— Это было ошибкой — привести ее сюда, так что держись от нее подальше, потому что последнее, что ей нужно, — это что-то от тебя. Твои слезы ничего не изменят. Мне приходится слышать ее рыдания по ночам, и я почти уверен, что сегодняшняя ночь не будет исключением. Теперь, благодаря тебе, мне придется слышать, как моя сестра плачет перед сном, потому что я был слишком глуп, чтобы довериться тебе в ее день рождения. У нее никогда не было дня рождения, и после сегодняшнего дня я не думаю, что она когда-либо захочет его, эгоистичный ты придурок.
То, что он мне говорит, вырывает из моей памяти воспоминание, которое я считал давно похороненным. Что-то, что я упустил, но не мог понять. Были знаки, но я был просто ребенком.
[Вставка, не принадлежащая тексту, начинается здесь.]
-- ==== Sys2Proof/Machine/Regs.lean ====
section
/-!
DEFINITION. The register window, row by row from the register tables of the spec: offsets under the manual's names
(namespace R), access code, reset value, implemented bits, and whether the register is a counter that a warm reset
keeps (Table 00-5, Table 14-1). Registers whose value a unit derives from its own state are rows here too; the read
operation of Machine/RegRead.lean says what they return.
-/

namespace Sys2Proof.Machine

/-- Access codes (Table 00-6). -/
inductive Access where
  | ro | rw | w1c | wo | rwl | rws
  deriving DecidableEq, Repr

/-- One row of a register table, over both of its index dimensions. -/
structure RegRow where
  /-- Offset of the first instance in the window. -/
  base : Nat
  /-- Instance stride and count (Table 00-5). -/
  stride : Nat
  count : Nat
  /-- Index stride and count within an instance. -/
  stride' : Nat
  count' : Nat
  access : Access
  reset : W32
  /-- Implemented bits; the others are reserved and read as zero (R6). -/
  mask : W32
  /-- A counter: kept by a warm reset (Table 14-1). -/
  counter : Bool
  deriving DecidableEq, Repr

/-- The row covers the offset. -/
def rowCovers (r : RegRow) (off : Nat) : Bool :=
  decide (r.base ≤ off) &&
    (let d := off - r.base
     decide (d / r.stride < r.count) && decide ((d % r.stride) / r.stride' < r.count') &&
       decide ((d % r.stride) % r.stride' = 0))

namespace R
Мы оба были просто детьми.
— Эй, почему ты так гримасничаешь? Что-то болит?
— Нет, я думаю, я поранилась, когда перелезала через забор, это пройдет через несколько дней, наверно потому, что я мало занимаюсь спортом.
— Ты уверена, Руби? Я мог бы купить тебе пластырь, если ты поцарапалась.
Она морщит нос тем милым образом, который мне нравится.
— Все в порядке. Я буду в порядке, не волнуйся.
— Я постараюсь добавить подставок, чтобы тебе было легче перелезть. — Она улыбается.
Ее улыбка прекрасна. Она напоминала мне солнце и луну, потому что они дают свет, и мир нуждается в них так же, как я нуждаюсь в ней. Мне нужен ее свет. Она — самый прекрасный свет, который я когда-либо видел.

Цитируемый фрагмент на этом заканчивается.